Dataset entries
theorem creelAtClose_changes (sd : Side) (rovingOut handCreeled : List Nat) :
    s.changesOnly [.alerts, .bobbins, .creel, .reports, .spindles, .transport, .units] (creelAtClose sd rovingOut
      handCreeled s) := by
  unfold creelAtClose
  dsimp only
  refine .via ?_ (placeSingle_changes _) (by simp)
  refine .via ?_ (sendWaiting_changes _) (by simp)
  refine .foldl (fun x a => ?_) ?_
  · exact .mono (appendSingle_changes _ _) (by simp)
  · refine .foldl (fun x a => ?_) ?_
    · split
      · exact .mono (evaluateSection_changes _ _) (by simp)
      · exact .refl _ _
    · refine .foldl (fun x a => ?_) ?_
      · exact .mono (loadBobbin_changes _ _) (by simp)
      · refine .foldl (fun x a => ?_) ?_
        · exact .mono (enteredRovingOut_changes _ _) (by simp)
        · exact .refl _ _

theorem takeTransportAck_changes (src row : Nat) : s.changesOnly [.creel] (takeTransportAck src row s) := by
  unfold takeTransportAck
  split
  · exact .mono (startTransport_changes _ _) (by simp)
  · exact .mono (discardAnswer_changes _) (by simp)

theorem enterExchanging_changes (r : Nat) :
    s.changesOnly [.alerts, .creel, .reports, .transport] (enterExchanging r s) := by
  unfold enterExchanging
  dsimp only
  refine .via ?_ (sendWaiting_changes _) (by simp)
  refine .via ?_ (reportSection_changes _ _ _ _ _) (by simp)
  refine .via ?_ (startTransport_changes _ _) (by simp)
  refine .via ?_ (State.modSection_changes _ _ _) (by simp)
  exact .mono (leaveQueue_changes _ _) (by simp)

theorem takeExchStart_changes (src row : Nat) :
    s.changesOnly [.alerts, .creel, .reports, .transport] (takeExchStart src row s) := by
  unfold takeExchStart
  dsimp only
  split
  · split
    · exact .mono (enterExchanging_changes _ _) (by simp)
    · exact .mono (enterExchanging_changes _ _) (by simp)
    · exact .mono (enterExchanging_changes _ _) (by simp)
    · exact .mono (startTransport_changes _ _) (by simp)
    · exact .mono (discardAnswer_changes _) (by simp)
  · exact .mono (discardAnswer_changes _) (by simp)

theorem enterSupplied_changes (r replaced : Nat) :
    s.changesOnly [.alerts, .creel, .reports, .transport] (enterSupplied r replaced s) := by
  unfold enterSupplied
  dsimp only
  refine .via ?_ (sendWaiting_changes _) (by simp)
  refine .via ?_ (reportSection_changes _ _ _ _ _) (by simp)
  refine .via ?_ (State.modSection_changes _ _ _) (by simp)
  exact .mono (leaveQueue_changes _ _) (by simp)

theorem takeExchDone_changes (src row replaced : Nat) :
    s.changesOnly [.alerts, .bobbins, .creel, .reports, .spindles, .transport] (takeExchDone src row replaced s) := by
  unfold takeExchDone
  split
  · dsimp only
    split
    · refine .via ?_ (enterSupplied_changes _ _ _) (by simp)
      refine .foldl (fun x a => ?_) ?_
      · exact .mono (dropWaiting_changes _ _) (by simp)
      · refine .foldl (fun x a => ?_) ?_
        · exact .mono (loadBobbin_changes _ _) (by simp)
        · exact .refl _ _
    · refine .foldl (fun x a => ?_) ?_
      · exact .mono (dropWaiting_changes _ _) (by simp)
      · refine .foldl (fun x a => ?_) ?_
        · exact .mono (loadBobbin_changes _ _) (by simp)
        · exact .refl _ _
  · exact .mono (discardAnswer_changes _) (by simp)

theorem takeReject_changes (src row reason : Nat) :
    s.changesOnly [.alerts, .creel, .reports, .transport] (takeReject src row reason s) := by
  unfold takeReject
  split
  · dsimp only
    refine .via ?_ (sendWaiting_changes _) (by simp)
    refine .via ?_ (reportSection_changes _ _ _ _ _) (by simp)
    exact .mono (State.modSection_changes _ _ _) (by simp)
  · exact .mono (discardAnswer_changes _) (by simp)

theorem enterStalled_changes (r : Nat) : s.changesOnly [.alerts, .creel, .reports, .transport] (enterStalled r s) := by
  unfold enterStalled
  dsimp only
  refine .via ?_ (sendWaiting_changes _) (by simp)
  refine .via ?_ (reportSection_changes _ _ _ _ _) (by simp)
  refine .via ?_ (raiseAlert_changes _ _ _) (by simp)
  refine .via ?_ (State.modCreel_changes _ _) (by simp)
  refine .via ?_ (State.modSection_changes _ _ _) (by simp)
  exact .mono (leaveQueue_changes _ _) (by simp)

theorem expireTransport_changes (r : Nat) :
    s.changesOnly [.alerts, .creel, .reports, .transport] (expireTransport r s) := by
  unfold expireTransport
  dsimp only
  split
  · exact .refl _ _
  · split
    · split
      · refine .via ?_ (startTransport_changes _ _) (by simp)
        refine .via ?_ (State.modSection_changes _ _ _) (by simp)
        exact .mono (handRequest_changes _ _) (by simp)
      · exact .mono (enterStalled_changes _ _) (by simp)
    · exact .mono (enterStalled_changes _ _) (by simp)
    · exact .refl _ _

theorem expireBackoff_changes (r : Nat) :
    s.changesOnly [.alerts, .creel, .reports, .transport] (expireBackoff r s) := by
  unfold expireBackoff
  split
  · exact .refl _ _
  · refine .via ?_ (sendWaiting_changes _) (by simp)
    exact .mono (State.modSection_changes _ _ _) (by simp)

theorem returnStalled_changes (r : Nat) :
    s.changesOnly [.alerts, .creel, .reports, .transport] (returnStalled r s) := by
  unfold returnStalled
  refine .via ?_ (sendWaiting_changes _) (by simp)
  exact .mono (enterLow_changes _ _) (by simp)

theorem setCreelDone_changes (level : Bool) :
    s.changesOnly [.alerts, .creel, .panel, .reports, .transport] (setCreelDone level s) := by
  unfold setCreelDone
  dsimp only
  split
  · split
    · refine .via ?_ (returnStalled_changes _ _) (by simp)
      exact .mono (setLevel_changes _ _ _) (by simp)
    · exact .mono (setLevel_changes _ _ _) (by simp)
  · exact .mono (setLevel_changes _ _ _) (by simp)

theorem applySection_changes (r : Nat) (c : SectionConfig) :
    s.changesOnly [.alerts, .bobbins, .creel, .reports, .spindles] (applySection r c s) := by
  unfold applySection
  dsimp only
  split
  · refine .foldl (fun x a => ?_) ?_
    · split
      · exact .mono (loadBobbin_changes _ _) (by simp)
      · exact .refl _ _
    · exact .mono (State.modSection_changes _ _ _) (by simp)
  · split
    · refine .via ?_ (reportSection_changes _ _ _ _ _) (by simp)
      refine .via ?_ (State.modSection_changes _ _ _) (by simp)
      refine .via ?_ (leaveQueue_changes _ _) (by simp)
      exact .mono (State.modSection_changes _ _ _) (by simp)
    · exact .mono (State.modSection_changes _ _ _) (by simp)

theorem resetSideSingles_changes (sd : Side) : s.changesOnly [.creel] (resetSideSingles sd s) := by
  unfold resetSideSingles
  exact .mono (State.modCreel_changes _ _) (by simp)

/-! ### Doff Controller -/

theorem setDoffRows_changes : s.changesOnly [.alerts, .reports, .rows] (setDoffRows s) := by
  unfold setDoffRows
  split
  · refine .via ?_ (setCause_changes _ _ _) (by simp)
    exact .mono (setDoffRow_changes _ _ _ _) (by simp)

theorem setDoffState_changes (st : DoffState) :
    s.changesOnly [.alerts, .doff, .reports, .rows] (setDoffState st s) := by
  unfold setDoffState
  dsimp only
  refine .via ?_ (setDoffRows_changes _) (by simp)
  refine .via ?_ (postEvent_changes _ _) (by simp)
  exact .mono (State.modDoff_changes _ _) (by simp)

theorem placeForDoffer_changes (m : BusMsg) : s.changesOnly [.units] (placeForDoffer m s) := by
  unfold placeForDoffer
  exact .mono (placeForRole_changes _ _ _) (by simp)

theorem dropDofferMsgs_changes : s.changesOnly [.units] (dropDofferMsgs s) := by
  unfold dropDofferMsgs
  split
  · exact .mono (dropMsgs_changes _ _ _) (by simp)
  · exact .refl _ _

theorem pauseSpindles_changes :
    s.changesOnly [.alerts, .channels, .creel, .downLoad, .queues, .reports, .rows, .spindles, .units]
      (pauseSpindles s) := by
  unfold pauseSpindles
  dsimp only
  refine .foldl (fun x a => ?_) ?_
  · exact .mono (dropWaiting_changes _ _) (by simp)
  · refine .foldl (fun x a => ?_) ?_
    · exact .mono (tellLeft_changes _ _) (by simp)
    · exact .mono (State.withSpindles_changes _ _) (by simp)

theorem resumeSpindles_changes : s.changesOnly [.spindles] (resumeSpindles s) := by
  unfold resumeSpindles
  exact .mono (State.withSpindles_changes _ _) (by simp)

theorem countDoff_changes (sd : Side) (r : CopRecord) : s.changesOnly [.shift] (countDoff sd r s) := by
  unfold countDoff
  split
  · exact .mono (State.modRecord_changes _ _ _) (by simp)
  · exact .refl _ _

**WHAT YOU HAVE TO DO**
Lines from the top of the entries through the line with "theorem enterSupplied_changes (r" are to be transcribed exactly, and nothing more.

**EXPECTED OUTPUT**
theorem creelAtClose_changes (sd : Side) (rovingOut handCreeled : List Nat) :
    s.changesOnly [.alerts, .bobbins, .creel, .reports, .spindles, .transport, .units] (creelAtClose sd rovingOut
      handCreeled s) := by
  unfold creelAtClose
  dsimp only
  refine .via ?_ (placeSingle_changes _) (by simp)
  refine .via ?_ (sendWaiting_changes _) (by simp)
  refine .foldl (fun x a => ?_) ?_
  · exact .mono (appendSingle_changes _ _) (by simp)
  · refine .foldl (fun x a => ?_) ?_
    · split
      · exact .mono (evaluateSection_changes _ _) (by simp)
      · exact .refl _ _
    · refine .foldl (fun x a => ?_) ?_
      · exact .mono (loadBobbin_changes _ _) (by simp)
      · refine .foldl (fun x a => ?_) ?_
        · exact .mono (enteredRovingOut_changes _ _) (by simp)
        · exact .refl _ _

theorem takeTransportAck_changes (src row : Nat) : s.changesOnly [.creel] (takeTransportAck src row s) := by
  unfold takeTransportAck
  split
  · exact .mono (startTransport_changes _ _) (by simp)
  · exact .mono (discardAnswer_changes _) (by simp)

theorem enterExchanging_changes (r : Nat) :
    s.changesOnly [.alerts, .creel, .reports, .transport] (enterExchanging r s) := by
  unfold enterExchanging
  dsimp only
  refine .via ?_ (sendWaiting_changes _) (by simp)
  refine .via ?_ (reportSection_changes _ _ _ _ _) (by simp)
  refine .via ?_ (startTransport_changes _ _) (by simp)
  refine .via ?_ (State.modSection_changes _ _ _) (by simp)
  exact .mono (leaveQueue_changes _ _) (by simp)

theorem takeExchStart_changes (src row : Nat) :
    s.changesOnly [.alerts, .creel, .reports, .transport] (takeExchStart src row s) := by
  unfold takeExchStart
  dsimp only
  split
  · split
    · exact .mono (enterExchanging_changes _ _) (by simp)
    · exact .mono (enterExchanging_changes _ _) (by simp)
    · exact .mono (enterExchanging_changes _ _) (by simp)
    · exact .mono (startTransport_changes _ _) (by simp)
    · exact .mono (discardAnswer_changes _) (by simp)
  · exact .mono (discardAnswer_changes _) (by simp)

theorem enterSupplied_changes (r replaced : Nat) :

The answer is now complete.